Ha fallecido el gran pintor, escultor y artista plástico peruano Gerardo Chávez, uno de los artistas más brillantes e importantes que ha tenido el país.

Publicado

22 Jun, 2025

Escribe Josefina Barrón

Hacía apenas unos días estábamos juntos cuando de pronto se puso mal. Fue de repente… Ha pasado el tiempo y él debe haberla luchado. Era fuerte. Vigoroso y recio. Por eso pintaba lo que pintaba. La pintura de Gerardo Chávez parecía salir de la tierra. Podía ser delicada, sí, y muy gruesa y telúrica.

Conversábamos la última vez, como tantas tardes soleadas o sombrías en las que el arte se abría paso entre palabras y silencios, cafecitos y caminatas por Miguel Dasso y el Parque Roosevelt de por medio. Aún lo veo —bastón en mano, paso firme aunque pausado— entrar a su taller con esa energía inagotable que tenía para crear, para soñar, para imaginar futuros. Porque Gerardo, incluso con los años a cuestas, seguía soñando.
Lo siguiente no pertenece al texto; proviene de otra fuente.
-- ==== Sys2Proof/Machine/ChzMath.lean ====
section
/-! DEFINITION. The arithmetic of the channelizer chain (R103, R111 to R122): integers throughout. -/

namespace Sys2Proof.Machine

/-- A complex integer. -/
structure Cpx where
  re : Int
  im : Int
  deriving DecidableEq, Repr

/-! ## Twiddle tables (R118, R120) -/

/-- The fixed-point scale of the angle tables. -/
abbrev fixOne : Nat := 2 ^ 160

/-- cos and sin of π/2^(k+1), scaled by `fixOne`, by the half-angle formulas. -/
def halfAngle : Nat → Nat × Nat
  | 0 => (0, fixOne)
  | k + 1 =>
    let c := (halfAngle k).1
    (Nat.sqrt ((fixOne + c) * fixOne / 2), Nat.sqrt ((fixOne - c) * fixOne / 2))

/-- Product of two scaled complex numbers. -/
def fixMul (a b : Int × Int) : Int × Int :=
  ((a.1 * b.1 - a.2 * b.2) / (fixOne : Int), (a.1 * b.2 + a.2 * b.1) / (fixOne : Int))

/-- cos and sin of 2π·i/2^n, scaled: the product of the roots that the bits of `i` name. -/
def fixAngle (n i : Nat) : Int × Int :=
  (List.range n).foldl (fun acc b =>
    if bitOf i b then
      -- 2π·2^b/2^n = π/2^(n-1-b)
      if n - 1 - b = 0 then fixMul acc (-(fixOne : Int), 0)
      else
        let h := halfAngle (n - 2 - b)
        fixMul acc ((h.1 : Int), (h.2 : Int))
    else acc) ((fixOne : Int), 0)

/-- `min(2^b − 1, floor(2^b·x + 0.5))` of a scaled value. -/
def quantTrig (b : Nat) (x : Int) : Int :=
  min (2 ^ b - 1) ((x * 2 ^ (b + 1) + (fixOne : Int)) / (2 * (fixOne : Int)))

/-- `c4[w]`, `s4[w]` (R118). -/
def twiddle4 (w : Nat) : Int × Int := (quantTrig 17 (fixAngle 12 w).1, quantTrig 17 (fixAngle 12 w).2)

/-- `c8[k]`, `s8[k]` (R118). -/
def twiddle8 (k : Nat) : Int × Int := (quantTrig 17 (fixAngle 13 k).1, quantTrig 17 (fixAngle 13 k).2)

/-- `cr[i]`, `sr[i]` (R120). -/
def rotor (i : Nat) : Int × Int := (quantTrig 15 (fixAngle 12 i).1, quantTrig 15 (fixAngle 12 i).2)

/-! ## Delay (R111, R112) -/

/-- Integer delay D, resampler phase p and whether the delay was clamped, at output sample `tau` (continuation offset
included). -/
def delayAt (m : ModelEntry) (tau : Nat) : Nat × Nat × Bool :=
  let num : Int := (m.a0 : Int) * 2 ^ 48 + m.a1 * tau * 2 ^ 32 + m.a2 * tau * tau
  let pf := (num / 2 ^ 48 + 2 ^ 39) / 2 ^ 40
  let pf' := (max 0 (min 0xFFFFFF pf)).toNat
  (pf' / 256, pf' % 256, pf < 0 || 0xFFFFFF < pf)

/-- The sixteen coefficients of phase `p` in the ROM sum to 32,768, and their magnitudes to at most 65,520 (R114). -/
def romPhaseOk (p : Nat) : Bool :=
  let c := (List.range 16).map fun j => (Config.resamplerRom p j).toInt
  c.sum == 32768 && (c.map Int.natAbs).sum ≤ 65520

/-- `rs_coef[p][j]` (R114): any ROM within the limits of the rule; an entry of the free ROM outside them reads as the mean
of two samples (log entry 3). -/
def resamplerCoef (p j : Nat) : Int :=
  if romPhaseOk p then (Config.resamplerRom p j).toInt else if j = 7 ∨ j = 8 then 16384 else 0

/-- One resampler output from the input samples `x` (R113). -/
def resample (x : Int → Int) (t : Int) (d p : Nat) : Int :=
  rhu (((List.range 16).map fun j => resamplerCoef p j * x (t - d - j)).sum) 11

/-- One filterbank output from the resampled samples `r` (R115). -/
def frontEnd (h : Nat → Int) (r : Int → Int) (t0 : Int) (b : Nat) : Int :=
  rhu (((List.range 8).map fun m => h (8192 * m + b) * r (t0 + b - 8192 * (7 - m))).sum) 15

/-! ## FFT (R117, R119) -/

/-- Symmetric saturation to 24 bits, with the number of components that saturated. -/
def sat23 (v : Int) : Int × Nat :=
  if v > 8388607 then (8388607, 1) else if v < -8388607 then (-8388607, 1) else (v, 0)

/-- A complex value saturated, with the count. -/
def satCpx (re im : Int) : Cpx × Nat := (⟨(sat23 re).1, (sat23 im).1⟩, (sat23 re).2 + (sat23 im).2)

/-- Output `i` of complex stage `s`: upper outputs are sums, lower ones twiddled differences. -/
def fftPoint (mask s : Nat) (z : Array Cpx) (i : Nat) : Cpx × Nat :=
  let half := 2048 / 2 ^ s
  let sh := ofBool (bitOf mask s)
  let k := i % (2 * half)
  if k < half then
    let a := z.getD i ⟨0, 0⟩
    let b := z.getD (i + half) ⟨0, 0⟩
    satCpx (rhu (a.re + b.re) sh) (rhu (a.im + b.im) sh)
  else
    let a := z.getD (i - half) ⟨0, 0⟩
    let b := z.getD i ⟨0, 0⟩
    let dr := a.re - b.re
    let di := a.im - b.im
    let w := twiddle4 ((k - half) * 2 ^ s)
    let tr := rhu (dr * w.1 + di * w.2) 17
    let ti := rhu (di * w.1 - dr * w.2) 17
    satCpx (rhu tr sh) (rhu ti sh)

/-- The bits of a 12-bit index reversed. -/
def bitrev12 (k : Nat) : Nat := packBits ((List.range 12).map fun b => bitOf k (11 - b))

/-- Output `k` of the split stage. -/
def splitPoint (mask : Nat) (z : Array Cpx) (k : Nat) : Cpx × Nat :=
  let p := z.getD (bitrev12 k) ⟨0, 0⟩
  let q := z.getD (bitrev12 ((4096 - k) % 4096)) ⟨0, 0⟩
  let br := p.re - q.re
  let bi := p.im + q.im
  let w := twiddle8 k
  let tr := rhu (br * w.1 + bi * w.2) 17
  let ti := rhu (bi * w.1 - br * w.2) 17
  let sh := 1 + ofBool (bitOf mask 12)
  satCpx (rhu (p.re + q.re + ti) sh) (rhu (p.im - q.im - tr) sh)

/-- Saturations of a signal: how many components, and in which stages (bit per stage). -/
structure Sats where
  count : Nat
  stages : Nat
  deriving DecidableEq, Repr

/-- Add the saturations of one stage. -/
def Sats.add (a : Sats) (stage n : Nat) : Sats :=
  if n = 0 then a else ⟨a.count + n, a.stages ||| 2 ^ stage⟩

/-- Apply one stage to every point. -/
def fftStage (f : Nat → Cpx × Nat) (stage : Nat) (a : Sats) : Array Cpx × Sats :=
  let out := (Array.range 4096).map f
  (out.map (·.1), a.add stage (out.foldl (fun n p => n + p.2) 0))

/-- The twelve complex stages, from stage `s` on. -/
def fftStages (mask : Nat) : Nat → Nat → Array Cpx × Sats → Array Cpx × Sats
  | 0, _, z => z
  | n + 1, s, (z, a) => fftStages mask n (s + 1) (fftStage (fftPoint mask s z) s a)

/-- The real FFT of 8,192 values: 4,096 channels and the saturations (R117). -/
def realFft (mask : Nat) (y : Nat → Int) : Array Cpx × Sats :=
  let z := (Array.range 4096).map fun n => (⟨y (2 * n), y (2 * n + 1)⟩ : Cpx)
  let (z, a) := fftStages mask 12 0 (z, ⟨0, 0⟩)
  fftStage (splitPoint mask z) 12 a

/-! ## Rotator and requantizer (R120, R122) -/

/-- The rotation index of spectrum `s` (continuation offset included) and channel `k` (R120). -/
def rotIndex (m : ModelEntry) (s k : Nat) : Nat :=
  let phi0 : Int := m.b0 + m.b1 * s + m.b2 * s * s
  let g : Int := m.g0 + m.g1 * s
  ((((phi0 + k * g) % 2 ^ 32).toNat + 0x80000) % 2 ^ 32) / 2 ^ 20

/-- The fringe rotator on one channel. -/
def rotate (m : ModelEntry) (s k : Nat) (x : Cpx) : Cpx × Nat :=
  let w := rotor (rotIndex m s k)
  satCpx (rhu (x.re * w.1 - x.im * w.2) 15) (rhu (x.re * w.2 + x.im * w.1) 15)

/-- Symmetric clip, with 1 if it acted. -/
def clipSym (lim v : Int) : Int × Nat := if v > lim then (lim, 1) else if v < -lim then (-lim, 1) else (v, 0)

/-- The requantizer on one channel: the output bytes and the components clipped (R122). -/
def requantize (cal8 : Bool) (gr gi : Int) (t : Nat) (y : Cpx) : List Byte × Nat :=
  let lim : Int := if cal8 then 127 else 7
  let qr := clipSym lim (rhu (y.re * gr - y.im * gi) t)
  let qi := clipSym lim (rhu (y.re * gi + y.im * gr) t)
  (if cal8 then [BitVec.ofInt 8 qr.1, BitVec.ofInt 8 qi.1]
   else [BitVec.ofNat 8 (ofSigned 4 qr.1 * 16 + ofSigned 4 qi.1)], qr.2 + qi.2)

end Sys2Proof.Machine
end

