/-- LANE_POWER_STATE_ENTERED: after its announcements the lane is in the state requested; SLEEP stops its PLL and CDR. A
lane that is being brought up is parked with it; one that is OFF or in LOOPBACK stays so (R55, R56). -/
def execLanePowerStateEntered (n : Fin 56) (s : State) : Res :=
  run (fun s =>
    let req := getF s (F.LANE_CTRL_PSTATE_REQ n)
    if (req = 1 ∨ req = 2) ∧ getF s (F.LANE_STATUS_PSTATE n) ≠ req then
      let s := if 1 ≤ linkState s n ∧ linkState s n ≤ 5 then leave s n 6 false else s
      let s := setF s (F.LANE_STATUS_PSTATE n) req
      if req = 2 then setF (setF s (F.LANE_STATUS_TX_PLL_LOCK n) 0) (F.LANE_STATUS_CDR_LOCK n) 0 else s
    else s) s

/-- LANE_WAKE_COMPLETE: the lane is ACTIVE again. A parked one aligns afresh, from QUIET after 64 symbols of idle; one whose
PLL has not locked since it was enabled in QUIET waits for that. One that is off or in LOOPBACK stays so (R55, R56, R58,
R59). -/
def execLaneWakeComplete (n : Fin 56) (s : State) : Res :=
  run (fun s =>
    let ps := getF s (F.LANE_STATUS_PSTATE n)
    if ps ≠ 0 ∧ getF s (F.LANE_CTRL_PSTATE_REQ n) = 0 ∧ domOn s (laneDomain n) then
      if linkState s n ≠ 6 then setF s (F.LANE_STATUS_PSTATE n) 0
      else if ps = 1 ∧ flag s (F.LANE_STATUS_TX_PLL_LOCK n) = false then enter (setF s (F.LANE_STATUS_PSTATE n) 0) n 1
      else
        let s := if ps = 1 then emit s (.idleSent n 64) else s
        let old := statusByte s n
        let s := setF (setF s (F.LANE_STATUS_PSTATE n) 0) (F.LANE_STATUS_TX_PLL_LOCK n) 1
        statusFollow (enter s n 3) n old
    else s) s

/-- ANNOUNCED_IDLE_DETECTED: electrical idle after an announced QUIET or SLEEP parks the receiver (R57). -/
def execAnnouncedIdleDetected (n : Fin 56) (s : State) : Res :=
  run (fun s =>
    let r := getF s (F.LANE_STATUS_REMOTE_STATE n)
    if (r = 3 ∨ r = 4) ∧ 3 ≤ linkState s n ∧ linkState s n ≤ 5 then
      setF (leave s n 6 false) (F.LANE_STATUS_SIGNAL_DETECT n) 0
    else s) s

/-- LANE_LOOPBACK_WRITE (R70). -/
def execLaneLoopbackWrite (n : Fin 56) (mode : Fin 4) (s : State) : Res := run (setLoopback · n mode) s

/-- LANE_PRBS_MODE_WRITE, with what the checker reports (R70). -/
def execLanePrbsModeWrite (n : Fin 56) (r : PrbsRun) (s : State) : Res :=
  run (setPrbs · n r.mode r.locked r.errors) s

/-- LANE_CAL_START (R60). -/
def execLaneCalStart (n : Fin 56) (s : State) : Res := run (calStart · n) s

/-- CAL_RUN_COMPLETE (R62). -/
def execCalRunComplete (n : Fin 56) (scan : List EyeScan) (s : State) : Res := run (calRun · n scan) s

/-- LAYBY_SWAP (R64). -/
def execLaybySwap (n : Fin 56) (s : State) : Res := run (calSwap · n) s

/-- LANE_RXEQ_WRITE (R66). -/
def execLaneRxeqWrite (n : Fin 56) (dcgain : Fin 4) (peak : Fin 16) (s : State) : Res :=
  run (setRxeq · n dcgain peak) s

/-- LANE_TXEQ_WRITE (R45). -/
def execLaneTxeqWrite (n : Fin 56) (swing post pre : Fin 32) (s : State) : Res :=
  run (setTxeq · n swing post pre) s

/-- TXEQ_APPLY: from this align marker on the written setting is in force (R45). -/
def execTxeqApply (n : Fin 56) (s : State) : Res :=
  run (setLane · n fun l => { l with txInForce := none }) s

/-- CAL_PERIOD_EXPIRY: a calibration is queued on every lane that is UP and not already queued or busy (R67). -/
def execCalPeriodExpiry (s : State) : Res :=
  run (fun s =>
    if getF s F.LANE_CAL_PERIOD_SECONDS = 0 then s
    else (List.range 56).foldl (fun s n =>
      if linkState s n = 5 ∧ ¬ flag s (F.LANE_STATUS_CAL_BUSY n) then calQueue s n else s) s) s

end Sys2Proof.Machine
end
Él no era de los que se replegan en su mundo interior. Era todo lo contrario: un hombre abierto, entrañable, profundamente comprometido con Trujillo, con el Perú, con su gente. No podía caminar por las calles sin que lo detuvieran a saludarlo con afecto, con admiración sincera. La empatía le salía por los poros. Gerardo era, sin duda, uno de los hombres más talentosos que he conocido, pero también uno de los más generosos con su sabiduría, con su tiempo, con su presencia.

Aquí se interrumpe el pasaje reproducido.